M. Mill est un critique qui, passant aux imperfections de détail, les signale sans être inquiet de les mettre à la charge d’un fond qu’il n’admet pas ; moi, je suis un disciple qui les signale comme des taches qu’il est utile de faire disparaître afin de donner plus d’éclat et de force à un fond que j’accepte. C’est pour ces deux buts différens que nous nous rencontrons en des critiques secondaires. M. Comte, on le sait, n’apercevant que la négativité des dogmes révolutionnaires, les poursuivit d’une polémique inexorable.
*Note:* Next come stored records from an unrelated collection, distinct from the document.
/-- Settles O8: a command runs `checksOf` first, whose first failure `violationOf` names, and then a body that records
no contract violation. -/
theorem firstFailingCheckDecides : Obligations.FirstFailingCheckDecides := by
  intro i s
  obtain ⟨body, hexec, hends⟩ := exec_checked i s
  rw [hexec, ← failureByte_checksOf, failureByte]
  cases hf : firstFailure (checksOf i s) with
  | some c =>
    rw [checked_of_fail s hf, finish_eq_withOutcome]
    refine ⟨fun b hb => ?_, fun hn => nomatch hn⟩
    cases hb
    rfl
  | none =>
    rw [checked_of_pass s hf]
    exact ⟨fun _ hb => (by cases hb), fun _ => ⟨_, rfl, hends.outcome⟩⟩

/-! ### Acceptance -/

/-- Settles O5: a well-formed write to CMD is `accept` while Idle and dropped while Busy; a narrow one is malformed. -/
theorem acceptanceLatchesTheWord : Obligations.AcceptanceLatchesTheWord := by
  intro s v
  refine ⟨fun hi => ⟨s.accept v, hostWrite_register s v (by decide) (by decide) (.inl hi), rfl, rfl⟩,
    fun w hw => ?_, ?_, ?_⟩
  · exact hostWrite_dropped v (by decide) (by rw [busy_of_eng hw]; rfl)
  · rw [hostWrite_malformed s v (by decide)]
  · rw [hostWrite_malformed s v (by decide)]

/-! ### NOP and SEGCLR -/

/-- Settles O22: neither command has a check; NOP completes, and SEGCLR completes on the state with both counts 0. -/
theorem nopAndSegclrComplete : Obligations.NopAndSegclrComplete := fun s =>
  ⟨congrArg Host.Outcome.next (finish_eq_withOutcome s .success),
    congrArg Host.Outcome.next (finish_eq_withOutcome (s.setSegCounts 0 0) .success)⟩

end Sys2Proof.Machine
end

section
/-! PROOFS. The obligations of the GF(256) and Reed-Solomon family (spec/41_gf_rs.md): the field laws of the multiplier,
GFMUL as a reduced polynomial product, the generator polynomial, and the remainder as long division. -/

namespace Sys2Proof.Machine

/-! ### The multiplier as a Horner scheme in gfDouble -/

/-- R160's reduction step as a shift and a conditional exclusive-or. -/
theorem gfDouble_eq (z : Byte) : gfDouble z = (z <<< 1) ^^^ (if z.msb then 0x1D else 0) := by
  revert z
  decide +kernel

theorem gfDouble_xor (z w : Byte) : gfDouble (z ^^^ w) = gfDouble z ^^^ gfDouble w := by
  simp only [gfDouble_eq, BitVec.shiftLeft_xor_distrib, BitVec.msb_xor]
  have hbit : ∀ p q : Bool, (if (p ^^ q) = true then 0x1D else 0 : Byte) =
      (if p then 0x1D else 0) ^^^ (if q then 0x1D else 0) := by decide
  rw [hbit]
  ac_rfl

@[simp] theorem one_gfMul (y : Byte) : gfMul 1#8 y = y := by
  revert y
  decide +kernel

theorem gfMul_xor_left (a b y : Byte) : gfMul (a ^^^ b) y = gfMul a y ^^^ gfMul b y := by
  refine List.foldl_hom₂ _ (fun z w : Byte => z ^^^ w) _ _ _ (0 : Byte) (0 : Byte) fun z w k => ?_
  rw [gfDouble_xor]
  split
  · ac_rfl
  · simp only [BitVec.ofNat_eq_ofNat, BitVec.xor_zero]

theorem gfMul_gfDouble_left (a y : Byte) : gfMul (gfDouble a) y = gfDouble (gfMul a y) := by
  refine List.foldl_hom gfDouble (init := (0 : Byte)) fun z k => ?_
  rw [gfDouble_xor]
  split <;> rfl

/-- Every byte is built from 1 by doubling and exclusive-or: R160's loop builds `gfMul 1 y`, which is `y`, that way. -/
theorem byte_induction {P : Byte → Prop} (one : P 1#8) (double : ∀ a, P a → P (gfDouble a))
    (xor : ∀ a b, P a → P b → P (a ^^^ b)) (y : Byte) : P y := by
  have zero : P 0#8 := xor 1#8 1#8 one one
  rw [← one_gfMul y]
  refine List.foldlRecOn _ _ zero fun z hz k _ => xor _ _ (double z hz) ?_
  split
  · exact one
  · exact zero

/-! ### The field laws (R161) -/

theorem gfMul_xor_right (a b c : Byte) : gfMul a (b ^^^ c) = gfMul a b ^^^ gfMul a c := by
  induction a using byte_induction with
  | one => simp
  | double a ih => simp only [gfMul_gfDouble_left, ih, gfDouble_xor]
  | xor a a' ih ih' => simp only [gfMul_xor_left, ih, ih']; ac_rfl

theorem gfMul_gfDouble_right (a b : Byte) : gfMul a (gfDouble b) = gfDouble (gfMul a b) := by
  induction a using byte_induction with
  | one => simp
  | double a ih => simp only [gfMul_gfDouble_left, ih]
  | xor a a' ih ih' => simp only [gfMul_xor_left, ih, ih', gfDouble_xor]

@[simp] theorem gfMul_one (a : Byte) : gfMul a 1#8 = a := by
  induction a using byte_induction with
  | one => exact one_gfMul 1
  | double a ih => rw [gfMul_gfDouble_left, ih]
  | xor a a' ih ih' => rw [gfMul_xor_left, ih, ih']

theorem gfMul_comm (a b : Byte) : gfMul a b = gfMul b a := by
  induction a using byte_induction with
  | one => simp
  | double a ih => rw [gfMul_gfDouble_left, gfMul_gfDouble_right, ih]
  | xor a a' ih ih' => rw [gfMul_xor_left, gfMul_xor_right, ih, ih']

theorem gfMul_assoc (a b c : Byte) : gfMul (gfMul a b) c = gfMul a (gfMul b c) := by
  induction a using byte_induction with
  | one => simp
  | double a ih => simp only [gfMul_gfDouble_left, ih]
  | xor a a' ih ih' => simp only [gfMul_xor_left, ih, ih']

@[simp] theorem gfMul_zero (a : Byte) : gfMul a 0#8 = 0#8 := by
  simpa using gfMul_xor_right a 0 0

@[simp] theorem zero_gfMul (a : Byte) : gfMul 0#8 a = 0#8 := by rw [gfMul_comm, gfMul_zero]

/-! ### The powers of 0x02 -/

theorem gfMul_two (a : Byte) : gfMul a 0x02 = gfDouble a := by
  rw [show (0x02 : Byte) = gfDouble 1#8 from rfl, gfMul_gfDouble_right, gfMul_one]

theorem gfPow_two (i : Nat) : gfPow 0x02 i = gfDouble^[i] 1#8 := by
  induction i with
  | zero => rfl
  | succ i ih => rw [gfPow, ih, gfMul_two, Function.iterate_succ_apply']

theorem gfPow_add (a : Byte) (m n : Nat) : gfPow a (m + n) = gfMul (gfPow a m) (gfPow a n) := by
  induction n with
  | zero => simp [gfPow]
  | succ n ih => rw [← Nat.add_assoc, gfPow, ih, gfMul_assoc, gfPow]

/-- The 255 powers of 0x02 from the 0th on, each by one doubling of the one before. -/
def powersOfTwo : List Byte := List.iterate gfDouble 1#8 255

theorem mem_powersOfTwo {a : Byte} : a ∈ powersOfTwo ↔ ∃ i < 255, gfPow 0x02 i = a := by
  simp only [powersOfTwo, List.mem_iterate, gfPow_two, eq_comm]

theorem powersOfTwo_nodup : powersOfTwo.Nodup := by decide +kernel

theorem mem_powersOfTwo_of_ne_zero : ∀ a : Byte, a ≠ 0 → a ∈ powersOfTwo := by decide +kernel

theorem gfPow_two_injective {i j : Nat} (hi : i < 255) (hj : j < 255) (h : gfPow 0x02 i = gfPow 0x02 j) : i = j := by
  have hlen : powersOfTwo.length = 255 := List.length_iterate ..
  refine (powersOfTwo_nodup.getElem_inj_iff (hi := hlen ▸ hi) (hj := hlen ▸ hj)).1 ?_
  simpa only [powersOfTwo, List.getElem_iterate, ← gfPow_two] using h

theorem gfPow_two_255 : gfPow 0x02 255 = 1#8 := by rw [gfPow_two]; decide +kernel

theorem gfDouble_ne_zero : ∀ a : Byte, a ≠ 0 → gfDouble a ≠ 0 := by decide +kernel

theorem gfPow_two_ne_zero (i : Nat) : gfPow 0x02 i ≠ 0 := by
  induction i with
  | zero => decide
  | succ i ih => rw [gfPow, gfMul_two]; exact gfDouble_ne_zero _ ih

/-- The inverse of a power of 0x02 is the power that completes its exponent to 255. -/
theorem exists_gfMul_eq_one {a : Byte} (ha : a ≠ 0) : ∃ b, gfMul a b = 1#8 := by
  obtain ⟨i, hi, rfl⟩ := mem_powersOfTwo.1 (mem_powersOfTwo_of_ne_zero a ha)
  exact ⟨gfPow 0x02 (255 - i), by rw [← gfPow_add, Nat.add_sub_cancel' hi.le, gfPow_two_255]⟩

theorem gfMul_inverse_unique {a b b' : Byte} (h : gfMul a b = 1#8) (h' : gfMul a b' = 1#8) : b' = b :=
  calc b' = gfMul (gfMul a b) b' := by rw [h, one_gfMul]
    _ = gfMul b (gfMul a b') := by rw [gfMul_comm a b, gfMul_assoc]
    _ = b := by rw [h', gfMul_one]

/-- Settles O23: the laws hold of 1, of sums and of doubles, hence of every byte; 255 doublings from 1 pass through
every non-zero byte once. -/
theorem gfFieldLaws : Obligations.GfFieldLaws := by
  refine ⟨gfMul_comm, gfMul_assoc, gfMul_xor_right, fun a => BitVec.xor_self, fun a => ⟨gfMul_one a, gfMul_zero a⟩,
    fun a ha => ?_, fun a ha => ?_, gfPow_two_ne_zero, gfPow_two_255⟩
  · obtain ⟨b, hb⟩ := exists_gfMul_eq_one ha
    exact ⟨b, hb, fun b' => gfMul_inverse_unique hb⟩
  · obtain ⟨i, hi, hia⟩ := mem_powersOfTwo.1 (mem_powersOfTwo_of_ne_zero a ha)
    exact ⟨i, hi, hia, fun j hj hja => gfPow_two_injective hj hi (hja.trans hia.symm)⟩

/-! ### The multiplier as a reduced polynomial product -/

theorem reduce11D_xor (z w : Nat) : reduce11D (z ^^^ w) = reduce11D z ^^^ reduce11D w := by
  refine List.foldl_hom₂ _ (fun z w : Nat => z ^^^ w) _ _ _ z w fun z w k => ?_
  simp only [Nat.testBit_xor]
  cases z.testBit (14 - k) <;> cases w.testBit (14 - k) <;>
    simp [Nat.xor_assoc, Nat.xor_comm, Nat.xor_left_comm]

/-- A byte is the exclusive-or of its bits. -/
theorem foldl_bits (y : Byte) :
    (List.range 8).foldl (fun z i => if y.getLsbD i then z ^^^ (1#8 <<< i) else z) 0#8 = y := by
  revert y
  decide +kernel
M. Mill montre que ces dogmes, outre la partie proéminente, qui est négative, renferment aussi une partie positive qui ne doit pas être négligée.


« La souveraineté du peuple, dit-il, cet axiome métaphysique qui en France et dans le reste du continent a été si longtemps la base théorique de la politique démocratique et radicale, est regardée par M. Comte comme purement négative et exprimant seulement le droit du peuple à se débarrasser par l’insurrection d’un ordre social devenu oppressif, et il ajoute que, si on l’érigé en principe de gouvernement, elle condamnera indéfiniment tous les supérieurs à une dépendance arbitraire à l’égard de la multitude des inférieurs, et qu’elle est une sorte de transfert aux peuples du droit divin tant reproché aux rois. Sur cette doctrine, en tant que dogme métaphysique ou principe absolu, la critique est juste ; mais il y a aussi une doctrine positive qui, sans aucune prétention à être absolue, réclame la directe participation des gouvernés dans leur propre gouvernement sous les conditions et avec les limitations que ces fins imposent. »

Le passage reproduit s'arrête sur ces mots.